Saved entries
=-=-=-=-=

-- ==== Sys2Proof/Safety.lean ====
section
/-! DEFINITION. The words that claims are stated in: the invariant of the machine, what a completed command leaves, and the
operand table of 30_encoding.md R88 written out once more as data, apart from the checks of Machine/Operands.lean, so that the
two can be compared. -/

namespace Sys2Proof.Machine

/-- The values `STATUS` can hold: those of R84, R281 and R304 (`ERR` at most 5, bits 3:1 and 31:9 zero, R23, R300). -/
def legalStatus : List Word := [0x000, 0x001, 0x101, 0x111, 0x121, 0x131, 0x141, 0x151]

/-- The invariant of the machine: a legal `STATUS`, memory in canonical form and inside `MEM`, a legal `MEM_SIZE` (R8, R23, R34). -/
structure State.Inv (s : State) : Prop where
  status : s.status ∈ legalStatus
  memWf : s.mem.wf
  memInside : ∀ c ∈ s.mem, c.1 < s.memSize
  sizeLow : 1 ≤ s.memSize
  sizeHigh : s.memSize ≤ Config.maxMemSize

/-- The `n` bytes at the address a pointer register holds. -/
def State.bytesAt (s : State) (p : Word) (n : Nat) : List Byte := (List.range n).map fun i => s.mem.read (p.toNat + i)

/-- The range `(p, n)` is in range (R62). -/
abbrev State.inMem (s : State) (p : Word) (n : Nat) : Prop := n = 0 ∨ p.toNat + n ≤ s.memSize

/-- The ranges `(p, n)` and `(q, m)` have no byte in common. -/
abbrev Apart (p : Word) (n : Nat) (q : Word) (m : Nat) : Prop := p.toNat + n ≤ q.toNat ∨ q.toNat + m ≤ p.toNat

/-- The eight operand registers agree (R22). -/
def SameRegisters (s t : State) : Prop :=
  t.src = s.src ∧ t.dst = s.dst ∧ t.len = s.len ∧ t.keyp = s.keyp ∧
    t.keylen = s.keylen ∧ t.ivp = s.ivp ∧ t.ctrlo = s.ctrlo ∧ t.ctrhi = s.ctrhi

/-- What is no state of the block agrees: `MEM_SIZE`, the events to come, what the host's last transaction returned. -/
def SameSurroundings (s t : State) : Prop := t.memSize = s.memSize ∧ t.host = s.host ∧ t.port = s.port

/-- `t` is what a successful command leaves of `s` when it writes the `n` bytes `out` at `p`: `DONE` = 1, `ERR` = 0, `STICKY`
kept, every register and every byte outside `(p, n)` unchanged (R22, R60, R84). -/
structure Completed (s t : State) (p : Word) (n : Nat) (out : List Byte) : Prop where
  status : t.status = (s.status &&& 0x100) ||| 1
  registers : SameRegisters s t
  surroundings : SameSurroundings s t
  size : out.length = n
  written : ∀ i, i < n → t.mem.read (p.toNat + i) = out.getD i 0
  frame : ∀ a, a < p.toNat ∨ p.toNat + n ≤ a → t.mem.read a = s.mem.read a

/-- The 29 operation codes of R82. -/
def assignedOps : List (BitVec 8) :=
  [ 0x00, 0x01, 0x08, 0x10, 0x11, 0x12, 0x13, 0x20, 0x21, 0x22, 0x30, 0x31, 0x32, 0x33, 0x38, 0x39, 0x3A, 0x3B,
    0x40, 0x41, 0x48, 0x50, 0x51, 0x54, 0x55, 0x58, 0x59, 0x60, 0x61 ]

/-- A row of R88: the legal `KEYLEN` and the required `LEN` (none where the register is not read), the ranges read and written,
and whether `CTR` is read. -/
structure TableRow where
  keyLens : Option (List Nat) := none
  len : Option Nat := none
  reads : List (Reg × Nat) := []
  writes : List (Reg × Nat) := []
  ctr : Bool := false
  /-- The registers whose value is a length the ranges use. -/
  lengths : List Reg := []

/-- The operand table of R88; `k` and `n` are the values of `KEYLEN` and `LEN`, which size some of the ranges. -/
def tableRow (k n : Nat) : Instr → TableRow
  | .nop _ => {}
  | .clrstat _ => {}
  | .gfMul _ => { len := some 2, reads := [(.src, 2)], writes := [(.dst, 1)] }
  | .aes128Keyexp _ => { keyLens := some [16], reads := [(.keyp, 16)], writes := [(.dst, 176)] }
  | .aesRnd _ => { keyLens := some [16], len := some 16, reads := [(.keyp, 16), (.src, 16)], writes := [(.dst, 16)] }
  | .aesRndlast _ => { keyLens := some [16], len := some 16, reads := [(.keyp, 16), (.src, 16)], writes := [(.dst, 16)] }
  | .aes128Enc _ => { keyLens := some [16], len := some 16, reads := [(.keyp, 16), (.src, 16)], writes := [(.dst, 16)] }
  | .presentKeysched p =>
    { keyLens := some (if p = 0 then [10] else [16]), reads := [(.keyp, k)], writes := [(.dst, 256)] }
  | .presentEnc p =>
    { keyLens := some (if p = 0 then [10] else [16]), len := some 8, reads := [(.keyp, k), (.src, 8)], writes := [(.dst, 8)] }
  | .presentDec p =>
    { keyLens := some (if p = 0 then [10] else [16]), len := some 8, reads := [(.keyp, k), (.src, 8)], writes := [(.dst, 8)] }
  | .chachaQr _ => { len := some 16, reads := [(.src, 16)], writes := [(.dst, 16)] }
  | .chachaCore _ => { len := some 64, reads := [(.src, 64)], writes := [(.dst, 64)] }
  | .chacha20Block _ =>
    { keyLens := some [16, 32], reads := [(.keyp, k), (.ivp, 8)], writes := [(.dst, 64)], ctr := true }
  | .chacha20Xor _ =>
    { keyLens := some [16, 32], reads := [(.keyp, k), (.ivp, 8), (.src, n)], writes := [(.dst, n)], ctr := true,
      lengths := [.len] }
  | .salsaQr _ => { len := some 16, reads := [(.src, 16)], writes := [(.dst, 16)] }
  | .salsaCore _ => { len := some 64, reads := [(.src, 64)], writes := [(.dst, 64)] }
  | .salsa20Block _ =>
    { keyLens := some [16, 32], reads := [(.keyp, k), (.ivp, 8)], writes := [(.dst, 64)], ctr := true }
  | .salsa20Xor _ =>
    { keyLens := some [16, 32], reads := [(.keyp, k), (.ivp, 8), (.src, n)], writes := [(.dst, n)], ctr := true,
      lengths := [.len] }
  | .rc4Ksa _ => { keyLens := some (List.range' 1 256), reads := [(.keyp, k)], writes := [(.dst, 256)] }
  | .rc4Xor _ =>
    { keyLens := some (List.range' 1 256), reads := [(.keyp, k), (.src, n)], writes := [(.dst, n)], lengths := [.len] }
  | .triviumXor _ =>
    { keyLens := some [10], reads := [(.keyp, 10), (.ivp, 10), (.src, n)], writes := [(.dst, n)], lengths := [.len] }
  | .md5Compress _ => { len := some 64, reads := [(.ivp, 16), (.src, 64)], writes := [(.dst, 16)] }
  | .md5Hash _ => { reads := [(.src, n)], writes := [(.dst, 16)], lengths := [.len] }
  | .sha1Compress _ => { len := some 64, reads := [(.ivp, 20), (.src, 64)], writes := [(.dst, 20)] }
  | .sha1Hash _ => { reads := [(.src, n)], writes := [(.dst, 20)], lengths := [.len] }
  | .sha256Compress _ => { len := some 64, reads := [(.ivp, 32), (.src, 64)], writes := [(.dst, 32)] }
  | .sha256Hash _ => { reads := [(.src, n)], writes := [(.dst, 32)], lengths := [.len] }
  | .keccakF1600 _ => { len := some 200, reads := [(.src, 200)], writes := [(.dst, 200)] }
  | .sha3Hash _ => { reads := [(.src, n)], writes := [(.dst, 32)], lengths := [.len] }

/-- The row of a command in a state. -/
def State.row (s : State) (i : Instr) : TableRow := tableRow s.keylen.toNat s.len.toNat i

/-- The registers a command reads, by its row (R24, R88). -/
def usedRegs (i : Instr) : List Reg :=
  let r := tableRow 0 0 i
  (r.reads ++ r.writes).map Prod.fst ++ r.lengths ++
    (if r.keyLens.isSome then [.keylen] else []) ++ (if r.len.isSome then [.len] else []) ++
    (if r.ctr then [.ctrlo, .ctrhi] else [])

/-- The first failing check of a decoded command, by its row (R84, R305). -/
def tableError (i : Instr) (s : State) : Option ErrorCode :=
  let r := s.row i
  if i.param ∉ i.legalParams then some .unsupportedParameter
  else if r.keyLens.any fun ks => s.keylen.toNat ∉ ks then some .invalidKeyLength
  else if r.len.any fun n => s.len.toNat ≠ n then some .invalidInputLength
  else if (r.reads ++ r.writes).any fun pn => 0 < pn.2 ∧ s.memSize < (s.readReg pn.1).toNat + pn.2 then some .accessFault
  else none

/-- The first failing check of a command word (R84, R85, R302, R305). -/
def wordError (w : Word) (s : State) : Option ErrorCode :=
  if w.extractLsb' 12 20 ≠ 0 ∨ w.extractLsb' 0 8 ∉ assignedOps then some .illegalCommand
  else match decode w with
    | .ok i => tableError i s
    | .error _ => none

/-- The `STATUS` values an error leaves, as R304 lists them. -/
def errorStatus : ErrorCode → Word
  | .invalidKeyLength => 0x00000111
  | .invalidInputLength => 0x00000121
  | .unsupportedParameter => 0x00000131
  | .illegalCommand => 0x00000141
  | .accessFault => 0x00000151

end Sys2Proof.Machine
end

=-=-=-=-=

Assignment: Each line of the records with the word "values" in it is to be copied.

Solution:
/-- The values `STATUS` can hold: those of R84, R281 and R304 (`ERR` at most 5, bits 3:1 and 31:9 zero, R23, R300). -/
/-- The operand table of R88; `k` and `n` are the values of `KEYLEN` and `LEN`, which size some of the ranges. -/
/-- The `STATUS` values an error leaves, as R304 lists them. -/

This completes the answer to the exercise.